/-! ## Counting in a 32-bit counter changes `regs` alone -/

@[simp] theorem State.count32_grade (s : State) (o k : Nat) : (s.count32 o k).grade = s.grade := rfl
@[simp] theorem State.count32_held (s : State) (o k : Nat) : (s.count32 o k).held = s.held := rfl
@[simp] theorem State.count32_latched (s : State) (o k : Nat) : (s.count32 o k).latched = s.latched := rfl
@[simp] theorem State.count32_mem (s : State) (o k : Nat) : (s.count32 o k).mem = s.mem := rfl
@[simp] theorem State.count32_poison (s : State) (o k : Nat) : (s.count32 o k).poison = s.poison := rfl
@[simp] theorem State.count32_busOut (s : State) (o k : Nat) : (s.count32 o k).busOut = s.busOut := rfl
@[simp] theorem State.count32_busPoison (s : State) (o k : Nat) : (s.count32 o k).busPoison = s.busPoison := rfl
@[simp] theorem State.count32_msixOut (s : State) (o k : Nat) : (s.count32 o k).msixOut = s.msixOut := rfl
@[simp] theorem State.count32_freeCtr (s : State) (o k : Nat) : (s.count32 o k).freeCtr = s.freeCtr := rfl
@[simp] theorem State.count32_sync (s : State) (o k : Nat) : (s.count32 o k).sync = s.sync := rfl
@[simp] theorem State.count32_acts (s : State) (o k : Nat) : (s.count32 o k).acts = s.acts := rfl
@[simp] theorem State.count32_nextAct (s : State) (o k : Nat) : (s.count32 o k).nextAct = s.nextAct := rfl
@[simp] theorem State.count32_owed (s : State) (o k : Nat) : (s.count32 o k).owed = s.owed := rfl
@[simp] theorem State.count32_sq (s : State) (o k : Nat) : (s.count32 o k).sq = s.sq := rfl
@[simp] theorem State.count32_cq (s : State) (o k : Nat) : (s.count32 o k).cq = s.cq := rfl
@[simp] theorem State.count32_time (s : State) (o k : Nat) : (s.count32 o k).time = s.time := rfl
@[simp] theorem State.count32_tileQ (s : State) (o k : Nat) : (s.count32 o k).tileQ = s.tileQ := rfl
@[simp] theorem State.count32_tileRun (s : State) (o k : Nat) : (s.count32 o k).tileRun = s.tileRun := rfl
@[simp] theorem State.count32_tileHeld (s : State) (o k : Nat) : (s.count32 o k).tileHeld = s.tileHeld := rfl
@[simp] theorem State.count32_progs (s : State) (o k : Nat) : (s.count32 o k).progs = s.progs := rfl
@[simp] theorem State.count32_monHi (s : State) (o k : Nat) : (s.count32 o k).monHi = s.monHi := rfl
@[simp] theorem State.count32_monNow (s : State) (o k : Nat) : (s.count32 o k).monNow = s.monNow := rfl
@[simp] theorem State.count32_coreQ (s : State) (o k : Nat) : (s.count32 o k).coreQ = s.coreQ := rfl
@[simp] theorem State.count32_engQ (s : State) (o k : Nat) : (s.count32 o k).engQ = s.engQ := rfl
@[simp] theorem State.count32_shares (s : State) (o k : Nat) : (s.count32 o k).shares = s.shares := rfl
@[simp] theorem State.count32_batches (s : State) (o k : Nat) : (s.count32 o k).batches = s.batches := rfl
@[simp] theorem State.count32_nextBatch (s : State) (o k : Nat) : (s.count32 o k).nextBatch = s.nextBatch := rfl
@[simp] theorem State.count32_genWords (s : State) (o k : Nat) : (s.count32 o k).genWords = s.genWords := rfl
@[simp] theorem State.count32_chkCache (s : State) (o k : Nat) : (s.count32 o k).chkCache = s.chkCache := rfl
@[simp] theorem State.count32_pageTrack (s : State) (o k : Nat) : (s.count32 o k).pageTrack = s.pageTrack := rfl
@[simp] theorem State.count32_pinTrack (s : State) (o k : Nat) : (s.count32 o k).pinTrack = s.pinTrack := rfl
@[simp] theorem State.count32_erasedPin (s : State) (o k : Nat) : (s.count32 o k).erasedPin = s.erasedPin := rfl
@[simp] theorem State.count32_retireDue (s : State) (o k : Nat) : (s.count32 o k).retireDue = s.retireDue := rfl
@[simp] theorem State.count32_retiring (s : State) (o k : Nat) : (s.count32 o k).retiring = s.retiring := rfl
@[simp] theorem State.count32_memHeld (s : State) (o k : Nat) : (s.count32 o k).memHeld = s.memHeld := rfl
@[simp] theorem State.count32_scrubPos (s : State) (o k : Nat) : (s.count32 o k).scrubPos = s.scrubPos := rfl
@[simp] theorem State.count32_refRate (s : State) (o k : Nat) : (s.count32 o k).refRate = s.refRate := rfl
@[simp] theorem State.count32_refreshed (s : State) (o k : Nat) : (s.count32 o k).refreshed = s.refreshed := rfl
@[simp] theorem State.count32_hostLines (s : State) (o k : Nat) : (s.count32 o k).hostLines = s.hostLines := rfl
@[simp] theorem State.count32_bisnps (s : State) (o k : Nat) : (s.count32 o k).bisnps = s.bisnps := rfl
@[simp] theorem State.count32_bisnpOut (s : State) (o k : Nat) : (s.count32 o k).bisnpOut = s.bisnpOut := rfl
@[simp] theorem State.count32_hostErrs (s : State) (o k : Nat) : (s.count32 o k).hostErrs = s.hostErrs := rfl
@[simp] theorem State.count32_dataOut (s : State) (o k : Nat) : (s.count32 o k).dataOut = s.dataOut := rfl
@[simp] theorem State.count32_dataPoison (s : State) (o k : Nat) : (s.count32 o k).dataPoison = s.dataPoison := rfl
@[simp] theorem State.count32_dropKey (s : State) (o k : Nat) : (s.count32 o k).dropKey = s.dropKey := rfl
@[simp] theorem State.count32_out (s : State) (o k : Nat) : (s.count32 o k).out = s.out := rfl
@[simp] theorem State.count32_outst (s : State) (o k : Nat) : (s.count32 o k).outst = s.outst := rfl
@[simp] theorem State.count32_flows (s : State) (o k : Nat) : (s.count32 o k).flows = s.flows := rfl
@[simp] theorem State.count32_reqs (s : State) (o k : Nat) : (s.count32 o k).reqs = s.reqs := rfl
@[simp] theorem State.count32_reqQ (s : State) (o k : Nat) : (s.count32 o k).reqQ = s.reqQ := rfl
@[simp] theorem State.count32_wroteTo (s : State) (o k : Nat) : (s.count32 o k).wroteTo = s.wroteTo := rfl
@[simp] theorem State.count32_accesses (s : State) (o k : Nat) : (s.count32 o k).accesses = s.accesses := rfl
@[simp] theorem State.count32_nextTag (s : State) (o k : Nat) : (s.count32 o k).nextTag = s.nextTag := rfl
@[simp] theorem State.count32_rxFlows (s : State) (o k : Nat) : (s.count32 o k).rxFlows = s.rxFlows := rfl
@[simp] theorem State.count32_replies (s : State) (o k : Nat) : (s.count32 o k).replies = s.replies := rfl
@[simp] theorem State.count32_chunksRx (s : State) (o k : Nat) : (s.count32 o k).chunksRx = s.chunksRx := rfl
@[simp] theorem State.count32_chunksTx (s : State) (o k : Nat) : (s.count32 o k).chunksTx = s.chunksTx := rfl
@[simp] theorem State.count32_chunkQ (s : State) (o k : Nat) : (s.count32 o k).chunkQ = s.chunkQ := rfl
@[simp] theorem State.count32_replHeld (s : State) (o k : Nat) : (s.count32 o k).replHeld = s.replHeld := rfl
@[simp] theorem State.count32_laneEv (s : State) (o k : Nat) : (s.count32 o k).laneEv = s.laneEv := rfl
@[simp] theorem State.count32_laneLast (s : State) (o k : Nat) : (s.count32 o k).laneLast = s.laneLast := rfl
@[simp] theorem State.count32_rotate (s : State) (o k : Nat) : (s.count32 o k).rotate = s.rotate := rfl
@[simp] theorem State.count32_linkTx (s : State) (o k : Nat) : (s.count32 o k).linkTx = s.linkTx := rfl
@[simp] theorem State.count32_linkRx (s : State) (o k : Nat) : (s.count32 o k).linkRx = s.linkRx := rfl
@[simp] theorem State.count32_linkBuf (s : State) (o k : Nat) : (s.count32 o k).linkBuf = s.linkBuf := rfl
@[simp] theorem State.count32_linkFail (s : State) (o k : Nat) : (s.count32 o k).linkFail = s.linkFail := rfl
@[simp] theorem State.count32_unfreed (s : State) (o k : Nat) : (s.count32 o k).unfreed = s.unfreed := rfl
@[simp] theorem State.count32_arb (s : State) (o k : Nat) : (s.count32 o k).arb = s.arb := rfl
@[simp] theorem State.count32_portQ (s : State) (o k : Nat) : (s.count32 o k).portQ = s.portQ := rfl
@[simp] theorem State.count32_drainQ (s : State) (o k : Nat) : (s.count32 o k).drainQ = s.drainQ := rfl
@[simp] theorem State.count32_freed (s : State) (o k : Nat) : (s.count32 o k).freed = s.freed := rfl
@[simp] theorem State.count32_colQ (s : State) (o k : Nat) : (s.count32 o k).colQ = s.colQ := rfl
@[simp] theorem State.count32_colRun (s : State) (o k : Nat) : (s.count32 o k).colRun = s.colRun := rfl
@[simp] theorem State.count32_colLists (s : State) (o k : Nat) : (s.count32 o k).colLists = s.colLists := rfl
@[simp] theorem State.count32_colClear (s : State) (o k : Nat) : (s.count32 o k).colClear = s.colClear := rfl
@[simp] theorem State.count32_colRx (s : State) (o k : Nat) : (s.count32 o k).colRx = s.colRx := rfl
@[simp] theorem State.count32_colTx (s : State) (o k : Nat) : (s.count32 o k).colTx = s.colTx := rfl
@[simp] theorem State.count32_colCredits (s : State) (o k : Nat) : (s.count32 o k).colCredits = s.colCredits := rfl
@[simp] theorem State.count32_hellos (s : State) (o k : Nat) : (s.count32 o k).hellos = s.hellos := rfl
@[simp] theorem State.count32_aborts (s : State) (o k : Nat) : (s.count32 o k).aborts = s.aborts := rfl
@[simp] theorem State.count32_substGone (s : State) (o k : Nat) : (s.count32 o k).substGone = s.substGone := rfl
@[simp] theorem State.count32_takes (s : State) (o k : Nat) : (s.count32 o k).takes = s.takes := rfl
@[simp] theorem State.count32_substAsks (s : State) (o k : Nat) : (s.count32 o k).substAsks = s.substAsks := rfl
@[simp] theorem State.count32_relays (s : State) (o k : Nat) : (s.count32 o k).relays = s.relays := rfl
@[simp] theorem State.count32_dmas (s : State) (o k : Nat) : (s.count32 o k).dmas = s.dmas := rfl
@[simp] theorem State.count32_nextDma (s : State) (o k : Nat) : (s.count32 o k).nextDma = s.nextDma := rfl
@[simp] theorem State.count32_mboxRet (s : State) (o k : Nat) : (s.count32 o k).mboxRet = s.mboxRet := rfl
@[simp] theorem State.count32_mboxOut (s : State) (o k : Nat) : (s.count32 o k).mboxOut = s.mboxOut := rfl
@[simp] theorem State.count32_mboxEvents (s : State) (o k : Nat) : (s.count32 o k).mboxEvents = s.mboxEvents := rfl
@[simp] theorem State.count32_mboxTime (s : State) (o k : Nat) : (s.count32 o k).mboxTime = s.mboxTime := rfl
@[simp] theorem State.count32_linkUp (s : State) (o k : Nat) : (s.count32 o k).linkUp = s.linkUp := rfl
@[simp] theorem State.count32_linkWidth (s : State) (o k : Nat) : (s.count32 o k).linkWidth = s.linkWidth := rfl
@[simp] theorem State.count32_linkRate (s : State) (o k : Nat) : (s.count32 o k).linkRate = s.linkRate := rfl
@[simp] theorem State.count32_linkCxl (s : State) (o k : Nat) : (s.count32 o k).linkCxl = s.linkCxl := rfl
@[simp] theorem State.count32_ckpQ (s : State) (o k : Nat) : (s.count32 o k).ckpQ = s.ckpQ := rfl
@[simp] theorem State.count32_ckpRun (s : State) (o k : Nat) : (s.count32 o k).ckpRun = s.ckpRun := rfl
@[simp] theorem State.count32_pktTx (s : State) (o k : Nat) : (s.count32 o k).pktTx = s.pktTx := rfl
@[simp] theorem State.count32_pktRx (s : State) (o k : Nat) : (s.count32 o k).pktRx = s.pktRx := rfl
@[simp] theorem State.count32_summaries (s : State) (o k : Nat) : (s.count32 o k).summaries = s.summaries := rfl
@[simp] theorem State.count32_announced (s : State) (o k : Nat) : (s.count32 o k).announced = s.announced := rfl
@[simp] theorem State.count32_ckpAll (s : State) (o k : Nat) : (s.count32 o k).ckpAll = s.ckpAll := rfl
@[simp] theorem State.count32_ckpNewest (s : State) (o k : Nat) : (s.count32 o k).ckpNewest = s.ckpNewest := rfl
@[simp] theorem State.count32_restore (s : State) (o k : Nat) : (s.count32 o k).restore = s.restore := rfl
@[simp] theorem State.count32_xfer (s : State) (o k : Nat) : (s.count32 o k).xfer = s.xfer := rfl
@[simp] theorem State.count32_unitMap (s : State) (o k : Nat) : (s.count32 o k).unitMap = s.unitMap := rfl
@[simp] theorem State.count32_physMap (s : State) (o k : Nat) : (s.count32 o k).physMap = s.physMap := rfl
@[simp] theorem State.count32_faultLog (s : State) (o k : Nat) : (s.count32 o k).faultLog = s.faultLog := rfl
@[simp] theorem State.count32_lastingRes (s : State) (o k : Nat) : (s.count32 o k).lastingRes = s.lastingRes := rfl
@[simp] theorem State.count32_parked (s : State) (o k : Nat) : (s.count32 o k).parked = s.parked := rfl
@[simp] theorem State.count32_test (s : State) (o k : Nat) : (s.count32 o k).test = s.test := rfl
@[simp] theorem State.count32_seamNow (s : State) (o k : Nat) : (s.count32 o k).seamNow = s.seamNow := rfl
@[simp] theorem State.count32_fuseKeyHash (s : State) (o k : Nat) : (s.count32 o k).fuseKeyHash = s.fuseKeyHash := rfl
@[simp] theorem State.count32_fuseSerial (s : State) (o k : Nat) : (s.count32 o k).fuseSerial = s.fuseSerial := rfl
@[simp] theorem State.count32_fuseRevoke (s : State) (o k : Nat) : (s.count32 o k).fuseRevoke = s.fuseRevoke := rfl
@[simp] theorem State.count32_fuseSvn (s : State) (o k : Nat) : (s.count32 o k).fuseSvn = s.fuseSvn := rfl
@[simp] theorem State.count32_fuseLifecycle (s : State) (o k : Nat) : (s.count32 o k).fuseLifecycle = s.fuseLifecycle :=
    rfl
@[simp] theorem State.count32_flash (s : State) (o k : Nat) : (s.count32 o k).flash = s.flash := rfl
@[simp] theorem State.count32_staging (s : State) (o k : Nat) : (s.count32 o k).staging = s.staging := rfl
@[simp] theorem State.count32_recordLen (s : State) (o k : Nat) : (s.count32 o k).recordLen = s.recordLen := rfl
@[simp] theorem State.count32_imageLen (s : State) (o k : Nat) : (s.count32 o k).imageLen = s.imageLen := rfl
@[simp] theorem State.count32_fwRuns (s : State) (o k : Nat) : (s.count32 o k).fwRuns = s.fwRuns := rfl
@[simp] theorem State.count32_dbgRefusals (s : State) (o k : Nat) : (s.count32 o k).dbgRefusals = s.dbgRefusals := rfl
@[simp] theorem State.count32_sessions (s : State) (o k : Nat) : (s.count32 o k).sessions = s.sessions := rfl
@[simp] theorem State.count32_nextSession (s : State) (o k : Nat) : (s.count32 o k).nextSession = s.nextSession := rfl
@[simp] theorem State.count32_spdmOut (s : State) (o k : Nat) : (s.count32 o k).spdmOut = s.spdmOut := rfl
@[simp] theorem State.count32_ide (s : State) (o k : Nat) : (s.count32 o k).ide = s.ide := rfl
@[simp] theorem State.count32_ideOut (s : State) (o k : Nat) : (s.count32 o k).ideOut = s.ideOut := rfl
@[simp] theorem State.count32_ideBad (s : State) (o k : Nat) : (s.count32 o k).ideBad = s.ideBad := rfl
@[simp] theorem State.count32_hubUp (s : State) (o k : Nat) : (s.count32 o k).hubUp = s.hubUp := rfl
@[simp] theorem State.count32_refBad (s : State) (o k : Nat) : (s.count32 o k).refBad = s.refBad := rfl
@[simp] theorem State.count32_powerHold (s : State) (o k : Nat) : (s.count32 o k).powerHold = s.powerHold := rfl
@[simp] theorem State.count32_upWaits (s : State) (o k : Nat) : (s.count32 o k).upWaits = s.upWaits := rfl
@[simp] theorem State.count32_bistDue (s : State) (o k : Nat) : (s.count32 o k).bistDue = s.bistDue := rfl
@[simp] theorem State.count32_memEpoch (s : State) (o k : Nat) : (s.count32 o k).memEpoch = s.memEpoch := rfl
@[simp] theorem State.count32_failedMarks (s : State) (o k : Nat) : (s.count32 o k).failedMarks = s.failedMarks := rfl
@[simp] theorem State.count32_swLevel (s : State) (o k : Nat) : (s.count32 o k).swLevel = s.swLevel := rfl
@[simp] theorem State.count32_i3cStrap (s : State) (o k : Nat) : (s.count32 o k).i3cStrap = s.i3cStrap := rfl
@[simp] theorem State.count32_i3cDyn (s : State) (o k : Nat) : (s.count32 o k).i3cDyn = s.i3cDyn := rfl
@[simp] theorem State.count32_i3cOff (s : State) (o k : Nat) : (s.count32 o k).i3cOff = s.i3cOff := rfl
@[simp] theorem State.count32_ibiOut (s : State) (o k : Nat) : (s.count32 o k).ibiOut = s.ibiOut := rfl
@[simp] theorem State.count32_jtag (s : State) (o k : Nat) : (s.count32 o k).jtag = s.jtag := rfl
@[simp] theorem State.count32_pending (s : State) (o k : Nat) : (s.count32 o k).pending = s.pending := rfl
-*-
Goal of the exercise:
From the listing above, the lines starting with the one that has "s.retiring := rfl" and running through the one that has "s.bisnpOut := rfl" should be copied exactly, ends included.

Your response:
@[simp] theorem State.count32_retiring (s : State) (o k : Nat) : (s.count32 o k).retiring = s.retiring := rfl
@[simp] theorem State.count32_memHeld (s : State) (o k : Nat) : (s.count32 o k).memHeld = s.memHeld := rfl
@[simp] theorem State.count32_scrubPos (s : State) (o k : Nat) : (s.count32 o k).scrubPos = s.scrubPos := rfl
@[simp] theorem State.count32_refRate (s : State) (o k : Nat) : (s.count32 o k).refRate = s.refRate := rfl
@[simp] theorem State.count32_refreshed (s : State) (o k : Nat) : (s.count32 o k).refreshed = s.refreshed := rfl
@[simp] theorem State.count32_hostLines (s : State) (o k : Nat) : (s.count32 o k).hostLines = s.hostLines := rfl
@[simp] theorem State.count32_bisnps (s : State) (o k : Nat) : (s.count32 o k).bisnps = s.bisnps := rfl
@[simp] theorem State.count32_bisnpOut (s : State) (o k : Nat) : (s.count32 o k).bisnpOut = s.bisnpOut := rfl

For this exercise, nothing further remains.